Another illustration of how vast the discretion of Courts is in light of Section 25 of the Matrimonial Causes Act is the fact that there is a disparity in the quantum of awards that are given depending on the geographical location within which an application is lodged. Aside from the inconsistency over the amount awarded, there is also a lot of controversy about the duration for which a spouse should be supported by the award given. These two issues are core to any Judicial system. At all times, litigants have a right to be able to predict the nature of awards that can be awarded at different levels of Courts in the country. In addition to this, it is also prudent for the system to assure the parties that they expect the projected award to be in force for relatively coherent amount of time. However, given the fact that there are no caps, directions or regulations that are straight forward; most of the causes under Section 25 of the Act take relatively long periods to be dispensed with and the duration varies with the geographical location of the Court in question. In addition to this, for cases involving big money estates, the amounts that have been awarded in different locations also put into question how Section 25 has to be interpreted by the Judges.

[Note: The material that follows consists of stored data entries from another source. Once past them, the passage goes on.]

theorem WordRoundTrip.cwb (h : Hdr) (a : BitVec 6) : WordRoundTrip.Statement (.cwb h a) := by
  intro n he
  have i_a := a.isLt
  have he : some (h.enc + 1593966592 + a.toNat * 256) = some n := he
  injection he with he
  have hb : 131072 + a.toNat * 256 < 1048576 := by omega
  obtain rfl : n = h.enc + 95 * 16777216 + (131072 + a.toNat * 256) := by omega
  refine ⟨word_lt h 95 _ (by decide) hb, fun hg => ?_⟩
  have b99 : bits (h.enc + 95 * 16777216 + (131072 + a.toNat * 256)) 16 4 = 2 := by
    rw [word_bits h 95 _ 16 4 (by decide)]; simp only [bits] <;> omega
  have b0 : bits (h.enc + 95 * 16777216 + (131072 + a.toNat * 256)) 0 8 = 0 := by
    rw [word_bits h 95 _ 0 8 (by decide)]; simp only [bits] <;> omega
  have b1 : bits (h.enc + 95 * 16777216 + (131072 + a.toNat * 256)) 14 2 = 0 := by
    rw [word_bits h 95 _ 14 2 (by decide)]; simp only [bits] <;> omega
  have b2 : bits (h.enc + 95 * 16777216 + (131072 + a.toNat * 256)) 8 6 = a.toNat := by
    rw [word_bits h 95 _ 8 6 (by decide)]; simp only [bits] <;> omega
  rw [decodeNat_of hg, decodeMajor_5F (word_major h 95 _ (by decide) hb)]
  simp only [decode5F, b99, b0, b1, word_hdr h 95 _ (by decide) hb, fld_of b2, res0, beq_self_eq_true, Bool.and_self, if_true]

theorem WordRoundTrip.cinv (h : Hdr) (a : BitVec 6) : WordRoundTrip.Statement (.cinv h a) := by
  intro n he
  have i_a := a.isLt
  have he : some (h.enc + 1594032128 + a.toNat * 256) = some n := he
  injection he with he
  have hb : 196608 + a.toNat * 256 < 1048576 := by omega
  obtain rfl : n = h.enc + 95 * 16777216 + (196608 + a.toNat * 256) := by omega
  refine ⟨word_lt h 95 _ (by decide) hb, fun hg => ?_⟩
  have b99 : bits (h.enc + 95 * 16777216 + (196608 + a.toNat * 256)) 16 4 = 3 := by
    rw [word_bits h 95 _ 16 4 (by decide)]; simp only [bits] <;> omega
  have b0 : bits (h.enc + 95 * 16777216 + (196608 + a.toNat * 256)) 0 8 = 0 := by
    rw [word_bits h 95 _ 0 8 (by decide)]; simp only [bits] <;> omega
  have b1 : bits (h.enc + 95 * 16777216 + (196608 + a.toNat * 256)) 14 2 = 0 := by
    rw [word_bits h 95 _ 14 2 (by decide)]; simp only [bits] <;> omega
  have b2 : bits (h.enc + 95 * 16777216 + (196608 + a.toNat * 256)) 8 6 = a.toNat := by
    rw [word_bits h 95 _ 8 6 (by decide)]; simp only [bits] <;> omega
  rw [decodeNat_of hg, decodeMajor_5F (word_major h 95 _ (by decide) hb)]
  simp only [decode5F, b99, b0, b1, word_hdr h 95 _ (by decide) hb, fld_of b2, res0, beq_self_eq_true, Bool.and_self, if_true]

Conclusion and Recommendation
Marriage is generally a civil relationship in which the parties to it make critical financial choices in which case while some partners may be encouraged to further pursue their financial dreams’, others’ dreams may be thwarted by their commitment to the marriage. Parties to a marriage make salient decisions at the start of the relationship and such could greatly influence the rest of their lives. While others entirely give up their careers to concentrate on raising the children and maintaining the marriage; others forego growth at the workplace or promotions because they would not opt to take a transfer at the expense of their marriage or the interests of children and spouse. Thus, it is incumbent upon Courts to consider a number of factors from both a legal and social perspective so as to come up with the most favorable verdict at the end of the day.
The first factor that should cloud the Judges’ mindset is the aspect of compensation. If the applicant can prove that they sacrificed their ability to prosper in a bid to strengthen the marriage, then it is only fair to compensate them by meeting their needs subsequent to a divorce. Secondly, when married persons officially divorce; it means that a cord is broken or a merger is terminated. However, the process of detaching the two is not a spontaneous exercise. It takes a while for the financially weaker party to stabilize. Thus, given that the two once shared a life together, it is plausible to cater for the needs of a party and to have them stabilize with the resources of the other who has thrived upon the anchor of the weaker one.
The factors listed in section 25 of the Matrimonial Causes Act should be used as the means and not the end. They are simply interpretative guidance frameworks to direct Judges on how decide on the appropriate award. The objective that has to be achieved by the Section is compensation and stabilizing the party who is most adversely affected financially by the divorce proceedings. Therefore, in my opinion Section 25 of the Matrimonial Causes Act 1973 is a good provision; only that there has to be added another Clause that sets out the objective that must be achieved by the numerous discretionary factors listed.